What László Tóth, the Hungarian emigre and world-class architect played by Adrien Brody, and who sits squarely at the center of The Brutalist, would think of this room is anyone’s guess. But it’s a library, after all, that turns Tóth’s fortune around after he arrives in the U.S. after World War II. The son of a wealthy industrialist hires him to renovate his father’s book-filled den as a surprise gift. The sleek, chic, modernist result initially throws the rich man into a rage. Then, filled with admiration for this person who has turned a simple space into a something transcendental, the patron hires Tóth to oversee construction on a community center in the modest burg of Doylestown, Pennsylvania. The architect decides that this building will not just be a work for hire. It will be his Great American Masterpiece, done in the brutalist style. And for the remainder of Corbet’s own Great American Masterpiece, we watch as art and commerce beat each other bloody, both love and violence leave psychic scars on all involved, and Tóth slowly loses his mind.
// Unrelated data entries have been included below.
-- ==== Sys2Proof/Laws/State.lean ====
section
/-! SUPPORT. What each update of the state leaves alone, field by field. -/

set_option Elab.async false

namespace Sys2Proof.Machine

open Sys2Proof

variable (s : State)

/-! `State.withAct` -/
@[simp] theorem State.withAct_model (m : RegMap) : (s.withAct m).model = s.model := rfl
@[simp] theorem State.withAct_render (m : RegMap) : (s.withAct m).render = s.render := rfl
@[simp] theorem State.withAct_changes (m : RegMap) : (s.withAct m).changes = s.changes := rfl
@[simp] theorem State.withAct_objs (m : RegMap) : (s.withAct m).objs = s.objs := rfl
@[simp] theorem State.withAct_motion (m : RegMap) : (s.withAct m).motion = s.motion := rfl
@[simp] theorem State.withAct_layouts (m : RegMap) : (s.withAct m).layouts = s.layouts := rfl
@[simp] theorem State.withAct_paths (m : RegMap) : (s.withAct m).paths = s.paths := rfl
@[simp] theorem State.withAct_samples (m : RegMap) : (s.withAct m).samples = s.samples := rfl
@[simp] theorem State.withAct_routes (m : RegMap) : (s.withAct m).routes = s.routes := rfl
@[simp] theorem State.withAct_buses (m : RegMap) : (s.withAct m).buses = s.buses := rfl
@[simp] theorem State.withAct_outs (m : RegMap) : (s.withAct m).outs = s.outs := rfl
@[simp] theorem State.withAct_bass (m : RegMap) : (s.withAct m).bass = s.bass := rfl
@[simp] theorem State.withAct_outEq (m : RegMap) : (s.withAct m).outEq = s.outEq := rfl
@[simp] theorem State.withAct_corrRecord (m : RegMap) : (s.withAct m).corrRecord = s.corrRecord := rfl
@[simp] theorem State.withAct_tap (m : RegMap) : (s.withAct m).tap = s.tap := rfl
@[simp] theorem State.withAct_curtain (m : RegMap) : (s.withAct m).curtain = s.curtain := rfl
@[simp] theorem State.withAct_monitor (m : RegMap) : (s.withAct m).monitor = s.monitor := rfl
@[simp] theorem State.withAct_ps (m : RegMap) : (s.withAct m).ps = s.ps := rfl
@[simp] theorem State.withAct_thermals (m : RegMap) : (s.withAct m).thermals = s.thermals := rfl
@[simp] theorem State.withAct_tdmRx (m : RegMap) : (s.withAct m).tdmRx = s.tdmRx := rfl
@[simp] theorem State.withAct_tdmTx (m : RegMap) : (s.withAct m).tdmTx = s.tdmTx := rfl
@[simp] theorem State.withAct_aesRx (m : RegMap) : (s.withAct m).aesRx = s.aesRx := rfl
@[simp] theorem State.withAct_aesTx (m : RegMap) : (s.withAct m).aesTx = s.aesTx := rfl
@[simp] theorem State.withAct_time (m : RegMap) : (s.withAct m).time = s.time := rfl
@[simp] theorem State.withAct_net (m : RegMap) : (s.withAct m).net = s.net := rfl
@[simp] theorem State.withAct_sched (m : RegMap) : (s.withAct m).sched = s.sched := rfl
@[simp] theorem State.withAct_seats (m : RegMap) : (s.withAct m).seats = s.seats := rfl
@[simp] theorem State.withAct_hosts (m : RegMap) : (s.withAct m).hosts = s.hosts := rfl
@[simp] theorem State.withAct_pool (m : RegMap) : (s.withAct m).pool = s.pool := rfl
@[simp] theorem State.withAct_chains (m : RegMap) : (s.withAct m).chains = s.chains := rfl
@[simp] theorem State.withAct_measure (m : RegMap) : (s.withAct m).measure = s.measure := rfl
@[simp] theorem State.withAct_hostMem (m : RegMap) : (s.withAct m).hostMem = s.hostMem := rfl
@[simp] theorem State.withAct_twin (m : RegMap) : (s.withAct m).twin = s.twin := rfl
@[simp] theorem State.withAct_cue (m : RegMap) : (s.withAct m).cue = s.cue := rfl
@[simp] theorem State.withAct_prompters (m : RegMap) : (s.withAct m).prompters = s.prompters := rfl
@[simp] theorem State.withAct_gpio (m : RegMap) : (s.withAct m).gpio = s.gpio := rfl
@[simp] theorem State.withAct_tc (m : RegMap) : (s.withAct m).tc = s.tc := rfl
@[simp] theorem State.withAct_snaps (m : RegMap) : (s.withAct m).snaps = s.snaps := rfl
@[simp] theorem State.withAct_levels (m : RegMap) : (s.withAct m).levels = s.levels := rfl
@[simp] theorem State.withAct_call (m : RegMap) : (s.withAct m).call = s.call := rfl
@[simp] theorem State.withAct_green (m : RegMap) : (s.withAct m).green = s.green := rfl
@[simp] theorem State.withAct_mon (m : RegMap) : (s.withAct m).mon = s.mon := rfl
@[simp] theorem State.withAct_boot (m : RegMap) : (s.withAct m).boot = s.boot := rfl
@[simp] theorem State.withAct_free (m : RegMap) : (s.withAct m).free = s.free := rfl
@[simp] theorem State.withAct_pending (m : RegMap) : (s.withAct m).pending = s.pending := rfl
@[simp] theorem State.withAct_fab_stg (m : RegMap) : (s.withAct m).fab.stg = s.fab.stg := rfl
@[simp] theorem State.withAct_fab_mir (m : RegMap) : (s.withAct m).fab.mir = s.fab.mir := rfl
@[simp] theorem State.withAct_fab_recOwner (m : RegMap) : (s.withAct m).fab.recOwner = s.fab.recOwner := rfl
@[simp] theorem State.withAct_fab_recGroup (m : RegMap) : (s.withAct m).fab.recGroup = s.fab.recGroup := rfl
@[simp] theorem State.withAct_fab_stagedPending (m : RegMap) : (s.withAct m).fab.stagedPending = s.fab.stagedPending := rfl
@[simp] theorem State.withAct_fab_latch (m : RegMap) : (s.withAct m).fab.latch = s.fab.latch := rfl
@[simp] theorem State.withAct_fab_holding (m : RegMap) : (s.withAct m).fab.holding = s.fab.holding := rfl
@[simp] theorem State.withAct_fab_refreshTag (m : RegMap) : (s.withAct m).fab.refreshTag = s.fab.refreshTag := rfl
@[simp] theorem State.withAct_fab_refreshedAt (m : RegMap) : (s.withAct m).fab.refreshedAt = s.fab.refreshedAt := rfl
@[simp] theorem State.withAct_fab_evMark (m : RegMap) : (s.withAct m).fab.evMark = s.fab.evMark := rfl
@[simp] theorem State.withAct_fab_posted (m : RegMap) : (s.withAct m).fab.posted = s.fab.posted := rfl
@[simp] theorem State.withAct_fab_commits (m : RegMap) : (s.withAct m).fab.commits = s.fab.commits := rfl
@[simp] theorem State.withAct_fab_serial (m : RegMap) : (s.withAct m).fab.serial = s.fab.serial := rfl
@[simp] theorem State.withAct_fab_lastStrobe (m : RegMap) : (s.withAct m).fab.lastStrobe = s.fab.lastStrobe := rfl
@[simp] theorem State.withAct_fab_resets (m : RegMap) : (s.withAct m).fab.resets = s.fab.resets := rfl
@[simp] theorem State.withAct_fab_held (m : RegMap) : (s.withAct m).fab.held = s.fab.held := rfl
@[simp] theorem State.withAct_fab_defcfg (m : RegMap) : (s.withAct m).fab.defcfg = s.fab.defcfg := rfl
@[simp] theorem State.withAct_fab_answer (m : RegMap) : (s.withAct m).fab.answer = s.fab.answer := rfl

/-! `State.withStg` -/
@[simp] theorem State.withStg_model (m : RegMap) : (s.withStg m).model = s.model := rfl
@[simp] theorem State.withStg_render (m : RegMap) : (s.withStg m).render = s.render := rfl
@[simp] theorem State.withStg_changes (m : RegMap) : (s.withStg m).changes = s.changes := rfl
@[simp] theorem State.withStg_objs (m : RegMap) : (s.withStg m).objs = s.objs := rfl
@[simp] theorem State.withStg_motion (m : RegMap) : (s.withStg m).motion = s.motion := rfl
@[simp] theorem State.withStg_layouts (m : RegMap) : (s.withStg m).layouts = s.layouts := rfl
@[simp] theorem State.withStg_paths (m : RegMap) : (s.withStg m).paths = s.paths := rfl
@[simp] theorem State.withStg_samples (m : RegMap) : (s.withStg m).samples = s.samples := rfl
@[simp] theorem State.withStg_routes (m : RegMap) : (s.withStg m).routes = s.routes := rfl
@[simp] theorem State.withStg_buses (m : RegMap) : (s.withStg m).buses = s.buses := rfl
@[simp] theorem State.withStg_outs (m : RegMap) : (s.withStg m).outs = s.outs := rfl
@[simp] theorem State.withStg_bass (m : RegMap) : (s.withStg m).bass = s.bass := rfl
@[simp] theorem State.withStg_outEq (m : RegMap) : (s.withStg m).outEq = s.outEq := rfl
@[simp] theorem State.withStg_corrRecord (m : RegMap) : (s.withStg m).corrRecord = s.corrRecord := rfl
@[simp] theorem State.withStg_tap (m : RegMap) : (s.withStg m).tap = s.tap := rfl
@[simp] theorem State.withStg_curtain (m : RegMap) : (s.withStg m).curtain = s.curtain := rfl
@[simp] theorem State.withStg_monitor (m : RegMap) : (s.withStg m).monitor = s.monitor := rfl
@[simp] theorem State.withStg_ps (m : RegMap) : (s.withStg m).ps = s.ps := rfl
@[simp] theorem State.withStg_thermals (m : RegMap) : (s.withStg m).thermals = s.thermals := rfl
@[simp] theorem State.withStg_tdmRx (m : RegMap) : (s.withStg m).tdmRx = s.tdmRx := rfl
@[simp] theorem State.withStg_tdmTx (m : RegMap) : (s.withStg m).tdmTx = s.tdmTx := rfl
@[simp] theorem State.withStg_aesRx (m : RegMap) : (s.withStg m).aesRx = s.aesRx := rfl
@[simp] theorem State.withStg_aesTx (m : RegMap) : (s.withStg m).aesTx = s.aesTx := rfl
@[simp] theorem State.withStg_time (m : RegMap) : (s.withStg m).time = s.time := rfl
@[simp] theorem State.withStg_net (m : RegMap) : (s.withStg m).net = s.net := rfl
@[simp] theorem State.withStg_sched (m : RegMap) : (s.withStg m).sched = s.sched := rfl
@[simp] theorem State.withStg_seats (m : RegMap) : (s.withStg m).seats = s.seats := rfl
@[simp] theorem State.withStg_hosts (m : RegMap) : (s.withStg m).hosts = s.hosts := rfl
@[simp] theorem State.withStg_pool (m : RegMap) : (s.withStg m).pool = s.pool := rfl
@[simp] theorem State.withStg_chains (m : RegMap) : (s.withStg m).chains = s.chains := rfl
@[simp] theorem State.withStg_measure (m : RegMap) : (s.withStg m).measure = s.measure := rfl
@[simp] theorem State.withStg_hostMem (m : RegMap) : (s.withStg m).hostMem = s.hostMem := rfl
@[simp] theorem State.withStg_twin (m : RegMap) : (s.withStg m).twin = s.twin := rfl
@[simp] theorem State.withStg_cue (m : RegMap) : (s.withStg m).cue = s.cue := rfl
@[simp] theorem State.withStg_prompters (m : RegMap) : (s.withStg m).prompters = s.prompters := rfl
@[simp] theorem State.withStg_gpio (m : RegMap) : (s.withStg m).gpio = s.gpio := rfl
@[simp] theorem State.withStg_tc (m : RegMap) : (s.withStg m).tc = s.tc := rfl
@[simp] theorem State.withStg_snaps (m : RegMap) : (s.withStg m).snaps = s.snaps := rfl
@[simp] theorem State.withStg_levels (m : RegMap) : (s.withStg m).levels = s.levels := rfl
@[simp] theorem State.withStg_call (m : RegMap) : (s.withStg m).call = s.call := rfl
@[simp] theorem State.withStg_green (m : RegMap) : (s.withStg m).green = s.green := rfl
@[simp] theorem State.withStg_mon (m : RegMap) : (s.withStg m).mon = s.mon := rfl
@[simp] theorem State.withStg_boot (m : RegMap) : (s.withStg m).boot = s.boot := rfl
@[simp] theorem State.withStg_free (m : RegMap) : (s.withStg m).free = s.free := rfl
@[simp] theorem State.withStg_pending (m : RegMap) : (s.withStg m).pending = s.pending := rfl
@[simp] theorem State.withStg_fab_act (m : RegMap) : (s.withStg m).fab.act = s.fab.act := rfl
@[simp] theorem State.withStg_fab_mir (m : RegMap) : (s.withStg m).fab.mir = s.fab.mir := rfl
@[simp] theorem State.withStg_fab_recOwner (m : RegMap) : (s.withStg m).fab.recOwner = s.fab.recOwner := rfl
@[simp] theorem State.withStg_fab_recGroup (m : RegMap) : (s.withStg m).fab.recGroup = s.fab.recGroup := rfl
@[simp] theorem State.withStg_fab_stagedPending (m : RegMap) : (s.withStg m).fab.stagedPending = s.fab.stagedPending := rfl
@[simp] theorem State.withStg_fab_latch (m : RegMap) : (s.withStg m).fab.latch = s.fab.latch := rfl
@[simp] theorem State.withStg_fab_holding (m : RegMap) : (s.withStg m).fab.holding = s.fab.holding := rfl
@[simp] theorem State.withStg_fab_refreshTag (m : RegMap) : (s.withStg m).fab.refreshTag = s.fab.refreshTag := rfl
@[simp] theorem State.withStg_fab_refreshedAt (m : RegMap) : (s.withStg m).fab.refreshedAt = s.fab.refreshedAt := rfl
@[simp] theorem State.withStg_fab_evMark (m : RegMap) : (s.withStg m).fab.evMark = s.fab.evMark := rfl
@[simp] theorem State.withStg_fab_posted (m : RegMap) : (s.withStg m).fab.posted = s.fab.posted := rfl
@[simp] theorem State.withStg_fab_commits (m : RegMap) : (s.withStg m).fab.commits = s.fab.commits := rfl
@[simp] theorem State.withStg_fab_serial (m : RegMap) : (s.withStg m).fab.serial = s.fab.serial := rfl
@[simp] theorem State.withStg_fab_lastStrobe (m : RegMap) : (s.withStg m).fab.lastStrobe = s.fab.lastStrobe := rfl
@[simp] theorem State.withStg_fab_resets (m : RegMap) : (s.withStg m).fab.resets = s.fab.resets := rfl
@[simp] theorem State.withStg_fab_held (m : RegMap) : (s.withStg m).fab.held = s.fab.held := rfl
@[simp] theorem State.withStg_fab_defcfg (m : RegMap) : (s.withStg m).fab.defcfg = s.fab.defcfg := rfl
@[simp] theorem State.withStg_fab_answer (m : RegMap) : (s.withStg m).fab.answer = s.fab.answer := rfl
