-- ==== Sys2Proof/Laws/PerInstr.lean ====
section
/-! SUPPORT. Lemmas about commands as syntax, one per constructor. -/

set_option Elab.async false

namespace Sys2Proof.Laws.Operands

open Sys2Proof Sys2Proof.Machine

/-- A well-formed command names a seat only among the eight. -/
def Statement (c : Instr) : Prop := c.wellFormed = true → ∀ q, c.seat? = some q → q < 8

theorem seat_only {q : Nat} (h : okSeat q = true) : q < 8 := of_decide_eq_true h

theorem seat_first {q : Nat} {b : Bool} (h : (okSeat q && b) = true) : q < 8 :=
  of_decide_eq_true (Bool.and_eq_true_iff.mp h).1

theorem seat_left {q : Nat} {b c : Bool} (h : (okSeat q && b && c) = true) : q < 8 :=
  seat_first (Bool.and_eq_true_iff.mp h).1
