theorem exec_refresh {s : State} (on : s.watching = true) : exec .refresh s =
    settle (if s.refreshed.mon.want2x && !s.bit .dramc Reg.Dramc.STATUS_REFRESH_2X then s.refreshed.event .dramc 3
      else s.refreshed) := by
  unfold State.refreshed
  exact congrArg settle (if_neg (by rw [on]; decide))

theorem refresh_answers {s : State} (on : s.watching = true) :
    Answers .refresh s (fun t => t.mon.stall = true ∧ t.mon.tapMove = [] ∧
      t.bit .dramc Reg.Dramc.STATUS_REFRESH_2X = s.mon.want2x ∧
      (∀ ch v, s.mon.tapMove = [(ch, v)] → Map.get 0 ch t.mon.taps = Map.get 0 ch s.mon.taps + v) ∧
      (s.mon.want2x = true → s.bit .dramc Reg.Dramc.STATUS_REFRESH_2X = false →
        (t.fld .dramc Reg.Hdr.EVENTS).testBit 3 = true)) := by
  refine Answers.of_settle (exec_refresh on) ?_
  have mon := s.refreshed_mon
  have shown := s.refreshed_shows
  generalize s.refreshed = u at mon shown ⊢
  have want : u.mon.want2x = s.mon.want2x := by rw [mon]; rfl
  rw [want]
  have kept : (if s.mon.want2x && !s.bit .dramc Reg.Dramc.STATUS_REFRESH_2X then u.event .dramc 3 else u).mon = s.mon.stalled :=
    (when_keeps State.mon (State.event_mon _ _ _)).trans mon
  rw [State.settled_mon, kept]
  refine ⟨rfl, rfl, ?_, fun ch v one => ?_, fun want was => ?_⟩
  · rw [State.settled_bit _ _ _ (by decide)]
    exact (when_keeps (State.bit · .dramc Reg.Dramc.STATUS_REFRESH_2X) (State.bit_eq_of_fld
      (State.fld_event_apart _ _ _ (by decide)))).trans shown
  · unfold Monitors.stalled
    rw [one]
    exact Map.get_put_same _ _ _ _
  · rw [State.settled_fld _ _ _ (by decide), if_pos (by rw [want, was]; rfl)]
    exact State.event_recorded _ _ (by decide)

theorem rowActivate_answers {s : State} (on : s.watching = true) :
    Answers .rowActivate s (fun t => t.mon = { s.mon with stall := false } ∧
      (t.fld .dramc Reg.Dramc.NRR_COUNT = s.fld .dramc Reg.Dramc.NRR_COUNT ∨
        t.fld .dramc Reg.Dramc.NRR_COUNT = (s.fld .dramc Reg.Dramc.NRR_COUNT + 2) % 2 ^ 32)) := by
  let u : State := { s with mon := { s.mon with stall := false }, free := s.free + 1 }
  have done : exec .rowActivate s = settle (if Config.free s.free % 2 ^ s.fld .dramc Reg.Dramc.NRR_K = 0 then
      u.count .dramc Reg.Dramc.NRR_COUNT 2 else u) := congrArg settle (if_neg (by rw [on]; decide))
  have old : u.fld .dramc Reg.Dramc.NRR_COUNT = s.fld .dramc Reg.Dramc.NRR_COUNT := rfl
  have mon : u.mon = { s.mon with stall := false } := rfl
  generalize u = u at done old mon
  refine Answers.of_settle done ⟨?_, ?_⟩
  · rw [State.settled_mon]
    refine Eq.trans ?_ mon
    split <;> rfl
  · rw [State.settled_fld _ _ _ (by decide), ← old]
    split
    · exact .inr (State.fld_count_same _ _ ⟨by decide, by decide⟩ _)
    · exact .inl rfl

theorem zqLatch_answers {s : State} {ch : Nat} (stall : s.mon.stall = true) (hc : ch < 2) :
    Answers (.zqLatch ch) s (fun t => t.mon = { s.mon with zq := s.mon.zq.put 0 ch (Map.get 0 ch s.mon.zq + 1) } ∧
      OnlyWords { s with mon := t.mon } t []) := by
  refine Answers.of_settle (u := { s with mon := { s.mon with zq := s.mon.zq.put 0 ch (Map.get 0 ch s.mon.zq + 1) } })
    (congrArg settle (if_pos (by rw [stall, decide_eq_true hc]; rfl))) ⟨State.settled_mon _, ?_⟩
  rw [State.settled_mon]
  exact State.settled_only _

theorem wckMeasure_answers {s : State} {ch : Nat} {drift : Int} (stall : s.mon.stall = true) (hc : ch < 2) :
    Answers (.wckMeasure ch drift) s (fun t =>
      Map.get 0 ch t.mon.tapMove = (if 128 < drift then 1 else if drift < -128 then -1 else 0) ∧
      OnlyWords { s with mon := t.mon } t []) := by
  let v : Int := if 128 < drift then 1 else if drift < -128 then -1 else 0
  refine Answers.of_settle (u := { s with mon := { s.mon with tapMove := s.mon.tapMove.put 0 ch v } })
    (congrArg settle (if_pos (by rw [stall, decide_eq_true hc]; rfl))) ⟨?_, ?_⟩ <;> rw [State.settled_mon]
  · exact Map.get_put_same _ _ _ _
  · exact State.settled_only _

theorem calibration_answers_idle {s : State} {ch : Nat} {drift : Int} (idle : s.mon.stall = false) :
    Answers (.zqLatch ch) s (OnlyWords s · []) ∧ Answers (.wckMeasure ch drift) s (OnlyWords s · []) := by
  have off : ¬ ((s.mon.stall && decide (ch < 2)) = true) := by rw [idle, Bool.false_and]; decide
  exact ⟨.unchanged (congrArg settle (if_neg off)), .unchanged (congrArg settle (if_neg off))⟩

/-! ECC of the DRAM (R515 to R517) -/

theorem patrolScrub_answers_off {s : State} (off : s.bit .dramc Reg.Dramc.STATUS_ECC_ON = false) {addr err region unit : Nat}
    {pass : Bool} : Answers (.patrolScrub addr err region unit pass) s (OnlyWords s · []) := by
  refine .unchanged (congrArg settle (if_pos ?_))
  rw [off]
  exact Bool.or_true _

section
variable {s : State} (on : s.watching = true) (ecc : s.bit .dramc Reg.Dramc.STATUS_ECC_ON = true)
include on ecc

theorem scrub_runs : ¬ ((!s.watching || !s.bit .dramc Reg.Dramc.STATUS_ECC_ON) = true) := by
  rw [on, ecc]
  decide

theorem patrolScrub_answers_pass {addr region unit : Nat} : Answers (.patrolScrub addr 0 region unit true) s (fun t =>
    t.fld .dramc Reg.Dramc.SCRUB_PASSES = (s.fld .dramc Reg.Dramc.SCRUB_PASSES + 1) % 2 ^ 32 ∧
    OnlyWords s t [wordAt .dramc Reg.Dramc.SCRUB_PASSES]) := by
  have done : exec (.patrolScrub addr 0 region unit true) s = settle (s.count .dramc Reg.Dramc.SCRUB_PASSES) :=
    congrArg settle ((if_neg (scrub_runs on ecc)).trans ((if_neg (by decide)).trans (if_neg (fun h => absurd h.1 (by decide)))))
  refine Answers.of_settle done ⟨?_, (OnlyWords.set s _ _ _).settled⟩
  rw [State.settled_fld _ _ _ (by decide)]
  exact State.fld_count_same _ _ ⟨by decide, by decide⟩ _

/-- A corrected error counts and gives its address (R516). -/
def State.correctedAt (s : State) (addr : Nat) : State :=
  ((s.count .dramc Reg.Dramc.CE_COUNT).set64 .dramc Reg.Dramc.CE_ADDR_LO Reg.Dramc.CE_ADDR_HI (addr % 2 ^ 34)).event .dramc 0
Any resemblance between the struggles of a visionary who designs buildings for 20th century pharaohs and that of a modern-day filmmaker aiming for brilliance in an industry in thrall to the bottom line is, of course, not a coincidence. But The Brutalist is a movie about much, much more than just a single architect or the elaborate settling of scores. Clocking in at close to four hours and channeling the scope, the scale and the mercurial moodiness of those 1970s epics made by Coppola, Cimino and Bertolucci — complete with overture and intermission — this drama digs deep into the American immigrant experience, the agonies and ecstasies of the creative urge, the class structures that breed class warfare, the fallout of those who survived the worst of WWII and a lot more. It’s a film that Corbet and Fastvold toiled for nearly seven years to make, and like its hero, the director came close to breaking more than once while trying to realize it into existence.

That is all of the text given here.